Replace ```<YOUR-CENSUS-DATA-API-KEY>``` with your actual API key.

For more information regarding the API data: [link](https://www.census.gov/data/developers/guidance/api-user-guide.Example_API_Queries.html)


### U.S. EPA's Envirofacts

API documentation: [link](https://www.epa.gov/enviro/envirofacts-data-service-api-v1)

### Running the Data Processing Pipeline

This repository includes a data processing pipeline for handling TRI (Toxics Release Inventory) data, specifically focusing on plastic additives. The pipeline can be executed by specifying the year of data you want to process.

### Running the Script

To run the data processing pipeline, navigate to the repository's main directory and execute the following command, replacing ```<year>``` with the desired year (e.g., 2022) and  ```<bool>``` with True/False:

```
python src/data_processing/main.py --year <year> --is_drop_nan_percentage <bool>
```

See the help menu:

```
python src/data_processing/main.py --help
```

### Changes to the database

If you generate changes to the database schema, create migrations by running:

```
alembic revision --autogenerate -m "<description-string>"
```

Then apply the migrations by running:

```
alembic upgrade head
```

## TODO

### TRI data retrieval

The TRI data is static and not dynamic. Due to file size and scalability feel free to automatize this process.
Suggestions:

1. Implement TRI data retrieval from EPA's Envirofacts API.
2. Implement the web scrapping strategy like in [EoL4Chem](https://github.com/jodhernandezbe/EoL4Chem) repository.
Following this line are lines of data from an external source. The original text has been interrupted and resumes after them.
-- ==== Sys2Proof/Machine/SysStatus.lean ====
section
/-! DEFINITION. SYSSTATUS, tag 0x08 (spec 42_decoder.md R130, R133; 43_store_host.md R161). -/

namespace Sys2Proof.Machine

/-- Commit the five SysStatus slots in any order, then raise `Record(SysStatus)` (R130, R133, R161). The address byte is not
stored (R31). -/
def execSysStatus (_addr : Byte) (identifier configStatus logStatus loggerCapacity logSize : Word32) (s : State) :
    Host.Outcome State Fault Refusal :=
  .next ((s.commit (sysStatusWrites identifier configStatus logStatus loggerCapacity logSize)).raise (.record .sysStatus))

end Sys2Proof.Machine
end

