-- ==== Sys2Proof/Machine/Telemetry.lean ====
section
/-! DEFINITION. TELEMETRY, tag 0x02 (spec 42_decoder.md R130, R132; 43_store_host.md R160). -/

namespace Sys2Proof.Machine

/-- Commit the 14 Telemetry slots in any order, then `fresh <- 1`, then raise `Record(Telemetry)` (R130, R132, R160). The bytes
behind the last field are ignored. -/
def execTelemetry (addr : Byte) (orient posX posY posZ : Word32) (velX velY velZ voltageMv : BitVec 16)
    (beacons status posErr : Byte) (_extra : List Byte) (s : State) : Host.Outcome State Fault Refusal :=
  .next (((s.commit (telemetryWrites addr orient posX posY posZ velX velY velZ voltageMv beacons status posErr)).setFresh).raise
    (.record .telemetry))

end Sys2Proof.Machine
end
Feel free to modularize more the project tree for scalability and mantainability.

### SQL database engine

If you will modify the db engine (e.g., PostgreSQL) or name, feel free to include this information in the config file instead of hard coding it since it would be less error prone.

Feel free to use asyncronous queries to reduce the processing time.

### Testing

Feel free to use unit or integration testing for QA. As suggestion, include it as a hook in the pre-commit file. Only smoke testing was used in the development of this project and there is not coverage yet.

### Data orchestator

Feel free to use a data orchestator like Airflow or Prefect. This would be more important if you try to increase the data volume.

## Note

The project structure follows a modular approach to facilitate the expansion and mantainability. In addition, it follows a single responsability principle and separation of concern. Keep this principle as part of good practices and clean code.

## PyPI

The project was released as a Python packaged in [PyPI](https://pypi.org/project/focapd/).

## Disclaimer

The views expressed in this article are those of the authors and do not necessarily represent the views or policies of the U.S. Environmental Protection Agency. Any mention of trade names, products, or services does not imply an endorsement by the U.S. Government or the U.S. Environmental Protection Agency. The U.S. Environmental Protection Agency does not endorse any commercial products, service, or enterprises.